:: PROBLEM TO WORK ON ::
Starting with the line that contains "have hz : controlReads s .scanner = 0 := by" and stopping after the line that contains "State.reset.tickTimerOn = false ∧", copy the entries below exactly. Include nothing else.

:: Stored entries ::
======
-- ==== Sys2Proof/Word.lean ====
section
/-! DEFINITION. The word types of the Zestan 2440 Cadence Bridge. -/

namespace Sys2Proof

/-- One byte of a domain's memory or of a record (R177). -/
abbrev Byte := BitVec 8

/-- A domain address: addresses are 64 bits wide (00_scope.md, Conventions). -/
abbrev Addr := BitVec 64

/-- A 32-bit running count, wrapping from 2^32 - 1 to 0 (00_scope.md, Conventions). -/
abbrev Count := BitVec 32

end Sys2Proof
end

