-- ==== Sys2Proof/Machine/Core.lean ====
section
/-! DEFINITION. The machine behind the host's interface. -/

def Sys2Proof.core : Host.Core :=
  { State := Sys2Proof.Machine.State, Fault := Sys2Proof.Machine.Fault,
    Refusal := Sys2Proof.Machine.Refusal, step := Sys2Proof.Machine.step,
    reset := Sys2Proof.Machine.State.reset }
end

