/-! ## Services, errands and closing jobs -/

/-- The LENT read of a service (R5, R16): the value replaces Last LENT and gives the outstanding count; none
outstanding is a NO_SLOT miss, one to RING_SIZE leads to the read of slot TALLY mod RING_SIZE at RING_ADDR +
32 × index, and more is a LEND_OVERRUN, which ends the job at once, a command of the cadence coming between
its report and the job's end or not (R23, R25; log 37); the orders of that end are the model's choice (log
8). The slot read of a service (R17, R19): a misaligned offset, or one that runs past its window, is
BAD_SLOT; a link lost on the way is PEER_LOST; otherwise the lane enters MOVING with the translated
addresses (R105), at the read point it holds, and asks its source port for a tag. That TALLY rises at the
entry to STAMPING is log 10. -/
def Obligations.ServiceReads : Prop :=
  (∀ (s : State) (k : LaneNo) (n : CadNo) (tag : TagNo) (r : ReadInfo) (bytes : List Byte),
     r.requester = .lane k → r.role = .control →
     (s.lane k).job = .service n → (s.lane k).loadStep = .lent →
     let lent := BitVec.ofNat 32 (fieldAt 0 4 bytes)
     let c := s.cfg n
     let e := s.cad n
     let outstanding := (lent - e.tally).toNat
     let s1 := setCad n { e with lastLent := lent } s
     let t := readAnswered tag r (.data bytes) s
     (outstanding = 0 →
       (t.lane k).state = .stamping ∧ (t.lane k).outcome = none ∧ (t.lane k).stampLeft = [.misses] ∧
       (t.cad n).lastLent = lent ∧ (t.cad n).tally = e.tally ∧ (t.cad n).lates = e.lates ∧
       (t.cad n).misses = e.misses + 1 + BitVec.ofNat 32 (overrunCount e c.period s.tick) ∧
       t = { s with lanes := t.lanes, cadences := t.cadences }) ∧
     (1 ≤ outstanding → outstanding ≤ c.ringSize →
       let slot := c.ringAddr + BitVec.ofNat 64 (32 * (e.tally.toNat % c.ringSize))
       t = requestControl (.lane k) slot 8
         (setLane k { s.lane k with loadStep := .slot, slotAddr := slot } s1)) ∧
     (c.ringSize < outstanding → 1 ≤ outstanding →
       t = jobEnd k s.tick (takeBetween n (holdingFault .lendOverrun n s1)))) ∧
  (∀ (s : State) (k : LaneNo) (n : CadNo) (tag : TagNo) (r : ReadInfo) (bytes : List Byte)
     (src dst : WinConfig),
     r.requester = .lane k → r.role = .control →
     (s.lane k).job = .service n → (s.lane k).loadStep = .slot →
     let c := s.cfg n
     (s.win c.srcWindow).config = some src → (s.win c.dstWindow).config = some dst →
     let a := fieldAt 0 4 bytes
     let b := fieldAt 4 4 bytes
     let good := a % 4 = 0 ∧ a + c.length ≤ src.size ∧ b % 4 = 0 ∧ b + c.length ≤ dst.size
     let t := readAnswered tag r (.data bytes) s
     (¬good → StampsOutcome k .badSlot s t ∧ (t.lane k).job = .service n ∧
       (t.lane k).written = (s.lane k).written ∧ (t.cad n).tally = (s.cad n).tally + 1 ∧
       (t.cad n).state = (s.cad n).state) ∧
     (good → (s.lane k).peerMark = true →
       StampsOutcome k .peerLost s t ∧ (t.lane k).job = .service n ∧
       (t.lane k).written = (s.lane k).written ∧ (t.cad n).tally = (s.cad n).tally + 1) ∧
     (good → (s.lane k).peerMark = false →
       t = askSource k (setLane k
         { s.lane k with
           state := .moving
           srcAddr := src.base + BitVec.ofNat 64 a
           dstAddr := dst.base + BitVec.ofNat 64 b } s)))
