-- ==== Sys2Proof/Laws/UnitGrants.lean ====
section
/-! SUPPORT. The unit laws across a change of one lane's record and an arbiter's grants. -/

namespace Sys2Proof.Machine

/-! ## The laws across a change of one lane -/

/-- Whether the bridge is in RUNNING or QUIESCING, where lanes work. -/
def Active (s : State) : Prop := s.bridge = .running ∨ s.bridge = .quiescing

theorem RestLaw.ofActive {s : State} (h : Active s) (hl : s.scanner.loads = false) : RestLaw s := by
  unfold Active at h
  constructor
  · rw [hl]; rcases h with h | h <;> simp [h]
  · rcases h with h | h <;> simp [h]
  · rcases h with h | h <;> simp [h]

theorem RestLaw.notLoads {s : State} (h : RestLaw s) (ha : Active s) : s.scanner.loads = false := by
  unfold Active at ha
  cases hl : s.scanner.loads with
  | false => rfl
  | true => have := h.loads.mp hl; rcases ha with ha | ha <;> simp [ha] at this

/-- A lane is at work only in RUNNING and QUIESCING. -/
theorem UnitLaws.active {s : State} (h : UnitLaws s) {k : LaneNo} (hs : (s.lane k).state ≠ .idle) :
    Active s := by
  unfold Active
  cases hb : s.bridge with
  | running => exact Or.inl rfl
  | quiescing => exact Or.inr rfl
  | loading => exact absurd ((h.rest.loading hb).1 k) hs
  | off => exact absurd ((h.rest.rest (Or.inl hb)).2.1 k) hs
  | stopped => exact absurd ((h.rest.rest (Or.inr (Or.inl hb))).2.1 k) hs
  | halted => exact absurd ((h.rest.rest (Or.inr (Or.inr hb))).2.1 k) hs

theorem tag_mem (s : State) (t : TagNo) : s.tag .a t ∈ s.portA.tagList := by
  simp only [State.tag, State.port, Port.tagList]
  exact Vector.mem_toList_iff.mpr (Vector.getElem_mem _)

/-- A lane that does not load has no control read, waiting or out. -/
theorem LaneLaw.noControl {s : State} (h : LaneLaw s) {k : LaneNo} (hs : (s.lane k).state ≠ .loading) :
    controlReads s (.lane k) = 0 := by
  unfold controlReads
  rw [Nat.add_eq_zero_iff, List.countP_eq_zero, List.countP_eq_zero]
  constructor
  · intro g hg hc
    simp only [Port.tagList, Vector.mem_toList_iff, Vector.mem_iff_getElem] at hg
    obtain ⟨i, hi, e⟩ := hg
    cases g with
    | free => simp [Tag.controls] at hc
    | quarantine a b => simp [Tag.controls] at hc
    | busy r timer =>
      simp only [Tag.controls, Bool.and_eq_true, beq_iff_eq] at hc
      have := h.recorded .a ⟨i, hi⟩ r timer (by simpa [State.tag, State.port] using e)
      simp only [readRecorded, hc.1, hc.2, Lane.records] at this
      exact hs this.2
  · intro q hq hc
    exact hs (h.waits q hq k (by simpa using hc))

theorem noControl_tag {s : State} {who : Requester} (h : controlReads s who = 0) {t : TagNo} {r : ReadInfo}
    {timer : Nat} (e : s.tag .a t = .busy r timer) (hw : r.requester = who) : r.role ≠ .control := by
  intro hr
  have h1 : s.portA.tagList.countP (Tag.controls who) = 0 := by unfold controlReads at h; omega
  rw [List.countP_eq_zero] at h1
  have := h1 _ (tag_mem s t)
  simp [e, Tag.controls, hw, hr] at this

theorem noControl_queue {s : State} {who : Requester} (h : controlReads s who = 0) {q : ControlRequest}
    (hq : q ∈ s.controlQueue) : q.requester ≠ who := by
  intro hr
  have h1 : s.controlQueue.countP (fun q => q.requester == who) = 0 := by unfold controlReads at h; omega
  rw [List.countP_eq_zero] at h1
  exact h1 q hq (by simpa using hr)
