/-- LOADING is complete. -/
theorem UnitLaws.completeLoading {s : State} (h : UnitLaws s) (hb : s.bridge = .loading) :
    UnitLaws (completeLoading s) := by
  have g := h.toActive .running .idle false (by rw [hb]; simp) (Or.inl rfl) rfl
  have g1 : UnitLaws { s with
      bridge := .running, sweepTimer := 0, gate := .opened, scanner := .idle, sweepPending := false } :=
    Frame.laws (s := { s with bridge := .running, scanner := .idle, sweepPending := false })
      { Frame.refl _ with } g
  have g2 := (Frame.raise .state _).laws g1
  unfold Machine.completeLoading
  refine (g2.dispatch).startSweep (Or.inl ?_)
  rw [(Quiet.dispatch _).bridge, (Frame.raise _ _).bridge]

theorem UnitLaws.beginLoadWrites {s : State} (h : UnitLaws s) (hb : s.bridge = .loading) (hr : AtRest s) :
    UnitLaws (beginLoadWrites s) := by
  unfold Machine.beginLoadWrites
  split
  · exact h.loading hb hr _ rfl
  · exact h.completeLoading hb

theorem AtRest.frame {s t : State} (f : Frame s t) (h : AtRest s) : AtRest t :=
  ⟨fun k => (f.lane k).trans (h.lanes k), fun p u => by rw [f.tag]; exact h.tags p u,
    f.controlQueue.trans h.queue⟩

theorem UnitLaws.layoutInvalid {s : State} (h : UnitLaws s) (hb : s.bridge = .loading) (hr : AtRest s) :
    UnitLaws (layoutInvalid s) := by
  have f := Frame.reportFault .layoutInvalid .bridge 0 s
  exact (f.laws h).returnToOff (f.bridge.trans hb) (hr.frame f)

theorem UnitLaws.takeHeader {s : State} (h : UnitLaws s) (x : Settings) (hb : s.bridge = .loading)
    (hr : AtRest s) : UnitLaws (takeHeader x s) ∧ AtRest (takeHeader x s) := by
  have rest : AtRest (Machine.takeHeader x s) :=
    ⟨hr.lanes, fun p t => by cases p <;> first | exact hr.tags .a t | exact hr.tags .b t, hr.queue⟩
  obtain ⟨b1, b2, b3, b4, b5, b6⟩ := h.rest.loading hb
  refine ⟨⟨fun n => ?_, h.windows, rest.laneLaw h.lanes.progress, rest.errandLaneLaw, ⟨h.rest.loads, ?_,
    fun _ => ⟨b1, b2, b3, b4, b5, b6⟩⟩⟩, rest⟩
  · have c := h.cadences n
    exact ⟨c.admitted, c.calendar, c.service, c.closing, c.lanes, c.drains⟩
  · intro a
    have hb' : (Machine.takeHeader x s).bridge = .loading := hb
    rw [hb'] at a
    simp at a

theorem UnitLaws.headerRead {s : State} (h : UnitLaws s) (bytes : List Byte) (hb : s.bridge = .loading)
    (hr : AtRest s) : UnitLaws (headerRead bytes s) := by
  unfold Machine.headerRead
  split
  · exact h.returnToOff hb hr
  · split
    · exact h.layoutInvalid hb hr
    · rename_i x _
      obtain ⟨g, r⟩ := h.takeHeader x hb hr
      dsimp only
      split
      · exact g.loadAsk hb r _ rfl rfl _ _
      · exact g.completeLoading hb

theorem UnitLaws.loadWordRead {s : State} (h : UnitLaws s) (r : Record) (word : List Byte)
    (hb : s.bridge = .loading) (hr : AtRest s) : UnitLaws (loadWordRead r word s) := by
  unfold Machine.loadWordRead
  split
  · exact h.returnToOff hb hr
  · have f := Frame.setAck r (cmdSeqOf word) s
    have hb' := f.bridge.trans hb
    dsimp only
    split
    · exact (f.laws h).loadAsk hb' (hr.frame f) _ rfl rfl _ _
    · exact (f.laws h).beginLoadWrites hb' (hr.frame f)

theorem UnitLaws.loadField {s : State} (h : UnitLaws s) (r : Record) (i : Nat)
    (hs : s.scanner = .loadWrite r i) : UnitLaws (loadField r i s) := by
  have hb := h.rest.loads.mp (by rw [hs]; rfl)
  have hz : controlReads s .scanner = 0 := by
    have := (h.rest.loading hb).2.2.2.2.2
    rw [hs] at this
    simpa [Scanner.loadReads] using this
  have hr := h.atRest_loading hb hz
  unfold Machine.loadField
  split
  · exact h
  · rename_i offset size value _
    have f := Frame.recordWrite r offset size value s
    have hb' := f.bridge.trans hb
    dsimp only
    split
    · exact (f.laws h).loading hb' (hr.frame f) _ rfl
    · split
      · exact (f.laws h).loading hb' (hr.frame f) _ rfl
      · exact (f.laws h).completeLoading hb'
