theorem witness_TickExpiry :
    State.reset.tickTimerOn = false ∧
      (let s := { running with tick := 2 ^ 48 - 2, bridge := .stopped }
       s.tickTimerOn = true ∧ s.tick < 2 ^ 48 - 1 ∧ s.bridge ≠ .running) ∧
      (let s := { setCad 3 { entry .armed .calendar (config 1 .skip) with nextDue := 102 } running with
         calendar := [3], sweepTimer := 49 }
       s.tickTimerOn = true ∧ s.tick < 2 ^ 48 - 1 ∧ s.bridge = .running ∧
         s.sweepTimer < s.hdr.sweepTicks ∧ s.calendar = 3 :: [] ∧ s.tick + 1 < (s.cad 3).nextDue) ∧
      (let s := { running with sweepTimer := 50 }
       s.tickTimerOn = true ∧ s.tick < 2 ^ 48 - 1 ∧ s.bridge = .running ∧ 0 < s.hdr.sweepTicks ∧
         s.hdr.sweepTicks ≤ s.sweepTimer ∧ (after .tickExpiry s).scanner = .sweepWord (.window 0) ∧
         (after .tickExpiry s).sweepTimer = 1) ∧
      (let s := { running with settings := some { header with sweepTicks := 0 }, tick := 2 ^ 48 - 2 }
       s.hdr.sweepTicks = 0 ∧ s.tick < 2 ^ 48 - 1 ∧ s.calendar = []) ∧
      (let s := { setCad 3 { entry .armed .calendar (config 1 .skip) with nextDue := 100 } running with
         calendar := [3] }
       s.calendar = 3 :: [] ∧ (s.cad 3).nextDue ≤ s.tick ∧
         s.tick < ({ setCad 3 { s.cad 3 with nextDue := 101 } s with calendar := [3] }.cad 3).nextDue) ∧
      (let s := { running with tick := 2 ^ 48 - 1 }
       s.tickTimerOn = true ∧ s.tick = 2 ^ 48 - 1) := by decide

/-- Cadence 63 in a lane, with a RESUME handed over and not yet decided. -/
def resumeWaits (x : CadState) : State :=
  delivered (.cadence 63) .resume (setCad 63 (entry x (.lane 2) (config 1 .hold)) running)

theorem witness_FaultReports :
    (∀ x : CadState, ((setCad 63 (entry x .none (config 1 .skip)) running).cad 63).state = x) ∧
      (∀ d, running.scanner ≠ .delivered d) ∧
      ∀ x ∈ [CadState.armed, .paused, .held],
        let s := resumeWaits x
        s.scanner = .delivered ⟨.cadence 63, 5, true, .resume⟩ ∧ s.ack (.cadence 63) ≠ some 5 ∧
          (s.cad 63).place.isLane = true ∧ (s.cad 63).state = x :=
  ⟨by intro x; cases x <;> decide, fun d h => by simp [running, setWin, State.reset] at h, by decide⟩

/-- MISS_HELD with a RESUME that waits (R23, R25): taken before the job's end it puts the cadence back onto the
calendar, and left for after it the cadence is HELD at place NONE until the RESUME's row. -/
theorem test_resume_around_the_job_end :
    let s := holdingFault .missHeld 63 (resumeWaits .armed)
    let taken := placeAtJobEnd 63 100 (takeBetween 63 { s with choice := 1 })
    let left := placeAtJobEnd 63 100 (takeBetween 63 { s with choice := 0 })
    (taken.cad 63).state = .armed ∧ (taken.cad 63).nextDue = 110 ∧ taken.calendar = [63] ∧
      taken.ack (.cadence 63) = some 5 ∧ (left.cad 63).state = .held ∧ (left.cad 63).place = .none ∧
      left.calendar = [] ∧ left.ack (.cadence 63) = none := by decide

/-- Window 0 CLOSING under two holds of the moving lane, or under one more. -/
def closingWindow (count : Nat) : State :=
  setLane 2 { movingLane .a with held := [0, 0] }
    (setWin 0 { window .a 0x100000 with state := .closing, useCount := count } running)

theorem witness_EntryToHalted :
    ((closingWindow 2).win 0).state = .closing ∧ windowHolds (closingWindow 2) 0 = 2 ∧
      ((closingWindow 2).win 0).useCount = 2 ∧ ((closingWindow 3).win 0).useCount = 3 ∧
      windowHolds (closingWindow 3) 0 = 2 ∧
      (setTag .a 23 (.busy ⟨.reader, .control, 0x9000, 32⟩ 200) running).tag .a 23 =
        .busy ⟨.reader, .control, 0x9000, 32⟩ 200 := by decide

theorem witness_QuiescingEnds :
    (let s := { running with bridge := .quiescing, reader := .watching 0x9000 }
     s.bridge = .quiescing ∧ (∀ k, (s.lane k).state = .idle) ∧
       (∀ t, (s.tag .a t).isBusy = false) ∧ (∀ t, (s.tag .b t).isBusy = false) ∧
       s.controlQueue = [] ∧ s.scanner = .idle ∧ s.reader.busy = false ∧ s.portA.writes = []) ∧
      ¬(∀ k, ((movingState .a).lane k).state = .idle) := by decide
======
:: WRITTEN REPLY ::
  have hz : controlReads s .scanner = 0 := by
    have := (h.rest.loading hb).2.2.2.2.2
    rw [hs] at this
    simpa [Scanner.loadReads] using this
  have hr := h.atRest_loading hb hz
  unfold Machine.loadField
  split
  · exact h
  · rename_i offset size value _
    have f := Frame.recordWrite r offset size value s
    have hb' := f.bridge.trans hb
    dsimp only
    split
    · exact (f.laws h).loading hb' (hr.frame f) _ rfl
    · split
      · exact (f.laws h).loading hb' (hr.frame f) _ rfl
      · exact (f.laws h).completeLoading hb'
theorem witness_TickExpiry :
    State.reset.tickTimerOn = false ∧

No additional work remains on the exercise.